Draft-js: Bug - clearing editorState when blurred doesn't work

Created on 7 Jan 2017  Â·  6Comments  Â·  Source: facebook/draft-js

Hello, when I tried to use onBlur handler bellow, it doesn't work and I have no idea why. Otherwise editor works OK, I use the latest version.

Note that:

  • yes, the method runs after user blur from editor (and handleBlur is binded to this in contructor)
  • it also passes through my condition, so the actual code inside runs
  • it triggers another re-render of component after that, but the editorState is not changed
handleBlur() {
    const { resetTextOnBlur, text } = this.props;
    // reset editor to previous value in props
    if (resetTextOnBlur) {
      let editorState = EditorState.push(this.state.editorState, ContentState.createFromText(text));
      this.setState({ editorState });
    }
  }

render() {
    const { placeholder } = this.props;

    return (
      <Editor
        name="message"
        editorState={this.state.editorState}
        keyBindingFn={this.myKeyBindingFn}
        onChange={this.onChange}
        onBlur={this.handleBlur}
        ref="editor"
        placeholder={placeholder}
      />
    );
  }

Most helpful comment

Thank you very much guys! The solution is listen to getHasFocus() in onChange handler as @JohnONeill suggested. So this way, it works!

onChange(editorState) {
    const { resetTextOnBlur, text } = this.props;
    const focused = editorState.getSelection().getHasFocus();

    focused && this.setState({ editorState });

    if (resetTextOnBlur && !focused) {
      let newEditorState = EditorState.push(this.state.editorState, ContentState.createFromText(text));
      this.setState({ editorState: newEditorState });
    }
  }

All 6 comments

Ooh, changing
this.setState({ editorState });
to
this.setState({ editorState: editorState });
might help?

@JohnONeill Nope, it's just ES6 syntax.
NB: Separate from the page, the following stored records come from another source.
/-- The bus regions: their own checks make them ranges of the space, and for such ranges the two checks by end points
are disjointness and coverage. -/
theorem Cfg.busOk_iff (c : Cfg) :
    c.busOk = true ↔
      1 ≤ c.ab ∧ c.ab ≤ 64 ∧ 1 ≤ c.nr ∧ c.nr ≤ 256 ∧
        (∀ r ∈ c.regions, r.lo ≤ r.hi ∧ r.hi < 2 ^ c.ab ∧ r.bwReset ≤ 1 ∧
          ∀ w, w < 3 → ∀ q b, r.wt.cost w q b ≤ 2 ^ 32 - 1) ∧
        c.regions.Pairwise (fun r r' => ∀ a, ¬ ((r.lo ≤ a ∧ a ≤ r.hi) ∧ (r'.lo ≤ a ∧ a ≤ r'.hi))) ∧
        (∀ a, a < 2 ^ c.ab → ∃ r ∈ c.regions, r.lo ≤ a ∧ a ≤ r.hi) := by
  simp only [Cfg.busOk, Bool.and_eq_true, decide_eq_true_eq, List.all_eq_true, Region.ok_iff_costs_le]
  rw [and_assoc, and_assoc, and_assoc, and_assoc, and_assoc]
  refine and_congr_right fun _ => and_congr_right fun _ => and_congr_right fun _ => and_congr_right fun _ =>
    and_congr_right fun hok => ?_
  have hrange : ∀ r ∈ c.regions, r.lo ≤ r.hi ∧ r.hi < 2 ^ c.ab := fun r hr => by
    obtain ⟨hle, hhi, -⟩ := hok r hr
    exact ⟨hle, hhi⟩
  rw [← disjointRegions_iff_no_shared_address fun r hr => (hrange r hr).1]
  exact and_congr_right (coversSpace_iff c.ab c.regions hrange)

/-- The prefetch unit's constants. -/
theorem Cfg.pfOk_iff (c : Cfg) :
    c.pfOk = true ↔
      1 ≤ c.pfN ∧ c.pfN ≤ 255 ∧ (c.pfWb = 1 ∨ c.pfWb = 2 ∨ c.pfWb = 4) ∧
        (∃ k, c.pfBoundary = 2 ^ k) ∧ c.pfWb ≤ c.pfBoundary ∧ c.pfBoundary ≤ 2 ^ c.ab ∧
        c.pfHitCost ≤ 2 ^ 32 - 1 ∧ c.pfEnReset ≤ 1 := by
  simp only [Cfg.pfOk, Bool.and_eq_true, Bool.or_eq_true, decide_eq_true_eq, beq_iff_eq, isPow2UpTo_iff_le,
    cost32_iff, and_assoc, or_assoc, and_left_comm (b := c.pfWb ≤ c.pfBoundary)]

/-- The arbiter's and the time-ordered registers' constants. -/
theorem Cfg.iaXrOk_iff (c : Cfg) :
    c.iaXrOk = true ↔
      1 ≤ c.ns ∧ c.ns ≤ 64 ∧ c.prio.Perm (List.range c.ns) ∧ 1 ≤ c.nx ∧ c.nx ≤ 256 ∧ 1 ≤ c.vw ∧ c.vw ≤ 64 ∧
        (∀ v ∈ c.xrDefault, v < 2 ^ c.vw) ∧ 1 ≤ c.xrCap ∧ c.xrCap ≤ 255 := by
  simp only [Cfg.iaXrOk, Bool.and_eq_true, decide_eq_true_eq, List.all_eq_true, prioOk_iff_perm, and_assoc]

/-- Settles O18, part by part. -/
theorem validConfigurationMeansEveryCheck : Obligations.ValidConfigurationMeansEveryCheck := by
  intro c
  rw [Cfg.valid, Bool.and_eq_true, Bool.and_eq_true, Bool.and_eq_true, and_assoc, and_assoc, Cfg.clockOk_iff,
    Cfg.busOk_iff, Cfg.pfOk_iff, Cfg.iaXrOk_iff]

end Sys2Proof
end

section
/-! PROOFS. RESET (spec/70_reset_and_hazards.md R320, R322): the reset values under a valid configuration, and the
faulted block that an invalid one leaves. -/

namespace Sys2Proof

/-- The check that comes first: some divider is 0 (R320). -/
theorem Cfg.hasZeroDiv_iff (c : Cfg) : c.hasZeroDiv = true ↔ 0 ∈ c.div := by
  simp [Cfg.hasZeroDiv]

end Sys2Proof

namespace Sys2Proof.Machine

/-- The reset value of a region's bus-width bit (10_state.md R46). -/
theorem Block.reset_bw_getD (c : Cfg) {r : Nat} (hr : r < c.nr) :
    (Block.reset c).bw.getD r false = ((c.regions.getD r default).bwReset == 1) := by
  rw [Cfg.nr] at hr
  simp [hr]

/-- Settles O16: the next state holds `Block.reset`, whose elements are those of the table. -/
theorem validResetGivesTheResetValues : Obligations.ValidResetGivesTheResetValues := by
  intro s c rest hin hv
  have hstep := step_reset s c rest hin
  rw [hostReset_of_valid c _ (Cfg.no_zero_div_of_valid c hv) hv] at hstep
  refine ⟨_, hstep, rfl, rfl, rfl, ?acc_length, ?acc, ?stall_length, ?stall, rfl, rfl, ?bw_length, ?bw, rfl, rfl, rfl,
    rfl, rfl, rfl, rfl, rfl, ?seq_length, ?seq, rfl, rfl⟩
  case acc_length | stall_length | seq_length => exact List.length_replicate
  case acc | stall | seq => exact fun _ => List.eq_of_mem_replicate
  case bw_length => exact List.length_map _
  case bw => exact fun r => Block.reset_bw_getD c

/-- After a RESET that faults, FAULT and CAUSE are known, whatever the free elements are. -/
theorem hostReset_fault_of_invalid (c : Cfg) (s : State) (hv : c.valid = false) :
    (hostReset c s).cfg = c ∧ (hostReset c s).blk.fault = true ∧
      (hostReset c s).blk.cause = if 0 ∈ c.div then 0x04#8 else 0x05#8 := by
  rw [hostReset_of_invalid c s hv]
  refine ⟨rfl, rfl, ?_⟩
  simp only [Block.afterBadReset, Block.raised_cause, Cfg.hasZeroDiv_iff]
  split_ifs <;> rfl

/-- Settles O17: what follows the RESET is how a FAULTED block answers a frame (R283), and how RESTORE treats a FAULTED
block without a valid CFG (R302). -/
theorem invalidResetFaultsAndRefusesRestore : Obligations.InvalidResetFaultsAndRefusesRestore := by
  intro s c rest hin hv
  obtain ⟨hcfg, hfault, hcause⟩ := hostReset_fault_of_invalid c { s with inbox := rest } hv
  refine ⟨_, step_reset s c rest hin, hcfg, hfault, hcause, fun f more => ?_, fun im more => ?_⟩
  · exact ⟨_, faultedBlockOnlyAnswersFaulted _ f more rfl hfault, rfl, rfl⟩
  · obtain ⟨u, hstep, -, -, -, -, hrefused⟩ := restoreTakesExactlyLegalImages
      { hostReset c { s with inbox := rest } with inbox := .restore im :: more } im more rfl
    obtain ⟨-, hkept⟩ := hrefused (.inl (hcfg.symm ▸ hv))
    exact ⟨u, hstep, hkept hfault⟩

end Sys2Proof.Machine
end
But thanks for trying.

Ah, bummer. Good to know about, though! 😅

Once you've created your new editorState, does the .getCurrentContent() look the way you'd expect it to? Maybe evaluate it there and at the beginning of render()? (Doesn't _seem_ like anything should be wrong – I'm clearly reaching for straws here... 😛)

I reproduced this issue in a fiddle:
https://jsfiddle.net/9xvLqgka/3/

As you can see in the console, draft calls onChange immediately after onBlur, which overwrites any change you made (your onChange handler replaces the editorState).

One solution (albeit hacky) is to use setTimeout to wait a frame before replacing the state. I made a fork of the fiddle, see line 30:
https://jsfiddle.net/7j05on19/

@calic39 Maybe you could just listen to the selection state's getHasFocus() – when it's false, you know the editor's blurred, and you can listen to that / restore the original text within your handleChange() handler:

https://jsfiddle.net/9xvLqgka/4/ (just added a line of logging around the selection state handleChange())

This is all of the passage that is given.